The coordinate transformations in our UAV system are listed in Table 3. They can be calculated with Equations (11) and (12) using relevant metadata.

Assuming that any ground point in the ICS, NCS, and GCS could be denoted as $({x}_{\mathrm{I}},{y}_{\mathrm{I}},{z}_{\mathrm{I}})$, $({x}_{\mathrm{N}},{y}_{\mathrm{N}},{z}_{\mathrm{N}})$, and $({x}_{\mathrm{G}},{y}_{\mathrm{G}},{z}_{\mathrm{G}})$, respectively, and the imaging center $O$ in the ICS, NCS, and GCS are denoted as $({x}_{\mathrm{I}}^{\mathrm{O}},{y}_{\mathrm{I}}^{\mathrm{O}},{z}_{\mathrm{I}}^{\mathrm{O}})$, $({x}_{\mathrm{N}}^{\mathrm{O}},{y}_{\mathrm{N}}^{\mathrm{O}},{z}_{\mathrm{N}}^{\mathrm{O}})$, and $({x}_{\mathrm{G}}^{\mathrm{O}},{y}_{\mathrm{G}}^{\mathrm{O}},{z}_{\mathrm{G}}^{\mathrm{O}})$, respectively, the values can be computed via coordinate transformation. Given that the NCS is parallel to the GCS, we can obtain the following formula using the collinear equation according to the central projection model shown in Equation (13).

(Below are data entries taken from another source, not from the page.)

-- ==== Sys2Proof/Machine/Memory.lean ====
section
/-!
DEFINITION. In-package memory (spec/12): the ranks, the service of the requests that wait, power saving, rank sparing, fencing with the
restart of R423, training, and the MEM commands.
-/
namespace Sys2Proof.Machine

/-! ## Ranks and requests (R394, R396) -/

/-- The rank map and the spare follow R394. -/
def layRanks (m : Mem) : Mem :=
  let g := goodRanks m
  let k := ranksIn m
  restSpare { m with
    rankMap := Vector.ofFn fun i => BitVec.ofNat 2 (g.getD i.val i.val)
    spareRank := BitVec.ofNat 2 (g.getD k 0), spareValid := m.spare && decide (k < g.length) }

/-- The port reaches the region: the reserve is kept from hosts and BAR2, and holds what the fabric, the management subsystem, the
enclave and the scrub use (R396). -/
def MemReq.reaches (q : MemReq) : Bool := q.space != .reserve || [3, 9, 10].contains q.port.val

/-- The address lies in its region, which the port reaches. -/
def MemReq.inRegion (q : MemReq) (m : Mem) : Bool :=
  q.addr < (match q.space with | .plane => planeSize m | .general => generalSize m | .reserve => 256 * rowUnit m) &&
  decide (0 < workingPcs m) && decide (0 < ranksIn m) && MemReq.reaches q

/-! ## Uncorrectable words (R410) -/

/-- The view-frame or symbol rendering that reads or writes the address is dropped, and a frame in composition notes the
word (R410). -/
def fabricError (a : Nat) (s : State) : State :=
  forN 5 (fun v s =>
    let f := s.fview v
    let s := if f.symbSurf.any (fun c => inExtent a (c, f.surfSize)) then s.onFview v fun f => { f with symbRun := none } else s
    let reads := match f.frame with
      | some g => f.canvas.any (fun c => inExtent a (c, f.surfSize)) || g.params.any fun p => match p with
          | some p => (match findBuf p.buffer s with
              | some b => (match b.place with | some x => inExtent a (x, b.size) | none => false)
              | none => false)
          | none => false
      | none => false
    if reads then dropFrame v s else s) s

/-- The frames in composition that read a buffer at the address note the word. -/
def composeError (a : Nat) (s : State) : State :=
  let at' (h : BitVec 32) : Bool := match findBuf h s with
    | some b => (match b.place with | some x => inExtent a (x, b.size) | none => false)
    | none => false
  s.onCmp fun c => { c with views := c.views.map fun x => { x with
    composing := x.composing.map fun y => if y.uses.any at' then { y with bad := a / 32 :: y.bad } else y } }

/-- What an uncorrectable word does to the frames that its requester works on (R410). -/
def requesterError (q : MemReq) (s : State) : State :=
  if q.space != .general then s
  else if q.port.val = 1 then composeError q.addr s
  else if q.port.val = 3 then fabricError q.addr s
  else s

/-! ## Service of a request (R403 to R406) -/

/-- The memory serves requests: it is trained and its clock is good. -/
def memServes (s : State) : Bool :=
  s.live && (s.mem.st == .ready || s.mem.st == .restart) && !s.mgt.clkStatus.getLsbD 9

/-- A request of one whole burst. -/
def MemReq.whole (q : MemReq) : MemReq := { q with addr := q.addr / 32 * 32, data := q.data.map fun d => slice d 0 32 }

/-- The burst that a read returns. -/
def readBurst (q : MemReq) (bad : Bool) (s : State) : List Byte := burstBytes (MemReq.whole q) 32 bad s

/-- A request is served: whether it ended in an uncorrectable read. -/
def serveRequest (q : MemReq) (s : State) : State × Bool :=
  let r := serveBurst (MemReq.whole q) s
  (if r.2 then requesterError q r.1 else r.1, r.2)

/-! ### The waiting requests (R403, R404) -/

/-- The request is issued: it is metered and waits at its pseudo-channel. -/
def joinWait (q : MemReq) (s : State) : State :=
  (meter q.port.val s).onMem fun m => { m with waiting := m.waiting ++ [
    { req := q, atNs := s.ns, readyNs := s.ns + q.waitNs, reserved := hasTokens q.port.val s }] }

/-- The order of service: reserved requests by class, a promoted one among those of class 0, then excess ones by class. -/
def MemWait.order (w : MemWait) (m : Mem) : Nat :=
  let c := (nth m.ports w.req.port.val).cls.toNat
  if w.promoted then 0 else if w.reserved then c else 4 + c

/-- Request i may be served at pseudo-channel pc: bank timing allows it, no training gap holds the requests (R421), and no older request of its port to its word waits (R404). -/
def mayServe (pc i : Nat) (s : State) : Bool :=
  match s.mem.waiting[i]? with
  | none => false
  | some w => (MemReq.place w.req s.mem).pc == pc && w.readyNs ≤ s.ns && (nth s.mem.pcs pc).gapUntil ≤ s.ns && w.got.isNone &&
      !((s.mem.waiting.take i).any fun o => o.got.isNone && o.req.port == w.req.port && o.req.space == w.req.space && o.req.addr / 32 == w.req.addr / 32)

/-- The request that pseudo-channel pc serves first; the oldest among equals. -/
def firstServed (pc : Nat) (s : State) : Option Nat :=
  let key (i : Nat) : Nat := match s.mem.waiting[i]? with | some w => w.order s.mem | none => 8
  match (List.range s.mem.waiting.length).filter fun i => mayServe pc i s with
  | [] => none
  | i :: is => some (is.foldl (fun a b => if key b < key a then b else a) i)

/-- The reads that have been served hand their data over, each after every earlier read of its port (R404); `held` are the ports of
which an earlier read waits. -/
def handOver : List MemWait → List (Fin 11) → Vector MemPort 11 → List MemWait × Vector MemPort 11
  | [], _, ps => ([], ps)
  | w :: ws, held, ps =>
    match w.got with
    | none =>
      let r := handOver ws (if w.req.data.isNone then w.req.port :: held else held) ps
      (w :: r.1, r.2)
    | some d =>
      if held.contains w.req.port then
        let r := handOver ws held ps
        (w :: r.1, r.2)
      else handOver ws held (upd ps w.req.port.val fun p => { p with data := d })

/-- Request i has been served: a write is gone, and a read has its data. -/
def servedAt (i : Nat) (d : Option (List Byte)) (m : Mem) : Mem :=
  match d with
  | none => { m with waiting := m.waiting.eraseIdx i }
  | some d =>
    let r := handOver (m.waiting.modify i fun w => { w with got := some d }) [] m.ports
    { m with waiting := r.1, ports := r.2 }

/-- A waiting request of port n has waited longer than the age limit of its class, which class 0 has not. -/
def MemWait.overdue (w : MemWait) (n : Nat) (s : State) : Bool :=
  let c := (nth s.mem.ports n).cls.toNat
  w.req.port.val == n && c != 0 && !w.promoted && w.got.isNone && nth s.mem.ageUs (c - 1) * 1000 < s.ns - w.atNs

/-- REQUEST_PROMOTE: the requests of the port that have waited longer than the age limit of their class are promoted. -/
def execRequestPromote (n : Fin 11) (s : State) : Host.Outcome State Fault Refusal :=
  .next (if !(memServes s) then s
    else s.onMem fun m => { m with
      waiting := m.waiting.map fun w => if w.overdue n.val s then { w with promoted := true } else w
      ports := upd m.ports n.val fun p => { p with
        promoteCnt := satN p.promoteCnt (m.waiting.filter fun w => w.overdue n.val s).length } })

/-- The open row of a bank is closed. -/
def closeBank (pc rank bank : Nat) (s : State) : State :=
  s.onMem fun m => { m with openRows := m.openRows.filter fun o => !(o.pc == pc && o.rank == rank && o.bank == bank) }

/-- PAGE_IDLE_CLOSE: an open row has been idle for PAGE_IDLE_NS. -/
def execPageIdleClose (pc : Fin 32) (rank : Fin 4) (bank : Fin 16) (s : State) : Host.Outcome State Fault Refusal :=
  .next (if memServes s && s.mem.openRows.any (fun o =>
      o.pc == pc.val && o.rank == rank.val && o.bank == bank.val && decide (o.atNs + s.mem.pageIdleNs ≤ s.ns)) then
    closeBank pc.val rank.val bank.val s else s)

/-- REFRESH: a bank is refreshed; its open row is closed for it, and its contents stay. -/
def execRefresh (pc : Fin 32) (rank : Fin 4) (bank : Fin 16) (s : State) : Host.Outcome State Fault Refusal :=
  .next (if memServes s && (nth s.mem.ranks rank.val).power != 2 then closeBank pc.val rank.val bank.val s else s)

/-! ## Power saving (R416 to R418) -/

/-- A physical rank is in service. -/
def rankInService (r : Nat) (m : Mem) : Bool := ((List.range (ranksIn m)).map fun i => (nth m.rankMap i).toNat).contains r

/-- The rank has had no request for IDLE_NS. -/
def rankIdle (r : Nat) (s : State) : Bool := decide ((nth s.mem.ranks r).lastNs + s.mem.idleNs ≤ s.ns)

/-- RANK_POWER_DOWN: a rank has been idle for IDLE_NS. -/
def execRankPowerDown (r : Fin 4) (s : State) : Host.Outcome State Fault Refusal :=
  .next (if memServes s && rankInService r.val s.mem && (nth s.mem.ranks r.val).power == 0 && rankIdle r.val s then
    s.onMem fun m => { m with ranks := upd m.ranks r.val fun x => { x with power := 1 } }
  else s)

/-- The rows, as (first, last), that an extent covers, from a first row on. -/
def rowsOf (base u : Nat) (e : Nat × Nat) : Nat × Nat := (base + e.1 / u, base + (e.1 + e.2 - 1) / u)

/-- The held frame buffers as extents of the plane region (R254). -/
def heldExtents (s : State) : List (Nat × Nat) :=
  (List.range 4).filterMap fun p =>
    let q := s.port p
    let st := s.store q.hold.view.toNat
    if q.hold.on then some (st.base + q.hold.buf * bufSizeOf st, bufSizeOf st) else none

/-- The segments that R417 keeps. -/
def keptSegments (s : State) : BitVec 8 :=
  let u := rowUnit s.mem
  let rows := (heldExtents s).map (rowsOf 0 u) ++ ((generalExtents s).filter fun e => e.2 != 0).map (rowsOf s.mem.planeRows u)
  BitVec.ofNat 8 (((List.range 8).map fun g =>
    if g = 7 || rows.any (fun r => r.1 < 2048 * (g + 1) && 2048 * g ≤ r.2) then 2 ^ g else 0).sum)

$$\left[\begin{array}{c}{x}_{\mathrm{N}}-{x}_{\mathrm{N}}^{\mathrm{O}}\\ {y}_{\mathrm{N}}-{y}_{\mathrm{N}}^{\mathrm{O}}\\ {z}_{\mathrm{N}}-{z}_{\mathrm{N}}^{\mathrm{O}}\end{array}\right]=\frac{1}{\lambda}\left[\begin{array}{c}{x}_{\mathrm{G}}-{x}_{\mathrm{G}}^{\mathrm{O}}\\ {y}_{\mathrm{G}}-{y}_{\mathrm{G}}^{\mathrm{O}}\\ {z}_{\mathrm{G}}-{z}_{\mathrm{G}}^{\mathrm{O}}\end{array}\right]$$

Then, we can obtain any point transformation from the ICS to the GCS via Equations (14) and (15).
where ${M}_{\mathrm{I}}^{\mathrm{N}}={R}_{\mathrm{P}}^{\mathrm{N}}{R}_{\mathrm{C}}^{\mathrm{P}}{T}_{\mathrm{C}}^{\mathrm{P}}{T}_{\mathrm{I}}^{\mathrm{C}}{R}_{\mathrm{I}}^{\mathrm{C}}$, ${M}_{\mathrm{I}}^{\mathrm{G}}={T}_{\mathrm{N}}^{\mathrm{G}}{R}_{\mathrm{P}}^{\mathrm{N}}{R}_{\mathrm{C}}^{\mathrm{P}}{T}_{\mathrm{C}}^{\mathrm{P}}{T}_{\mathrm{I}}^{\mathrm{C}}{R}_{\mathrm{I}}^{\mathrm{C}}$, and ${Z}_{\mathrm{I}}=-f$. $\lambda $ is a coefficient and could be eliminated during computation. ${\mathrm{f}}_{\mathrm{T}}$ represents the transformation from image ${I}_{\mathrm{I}}$ in the ICS to image ${I}_{\mathrm{G}}$ in the GCS.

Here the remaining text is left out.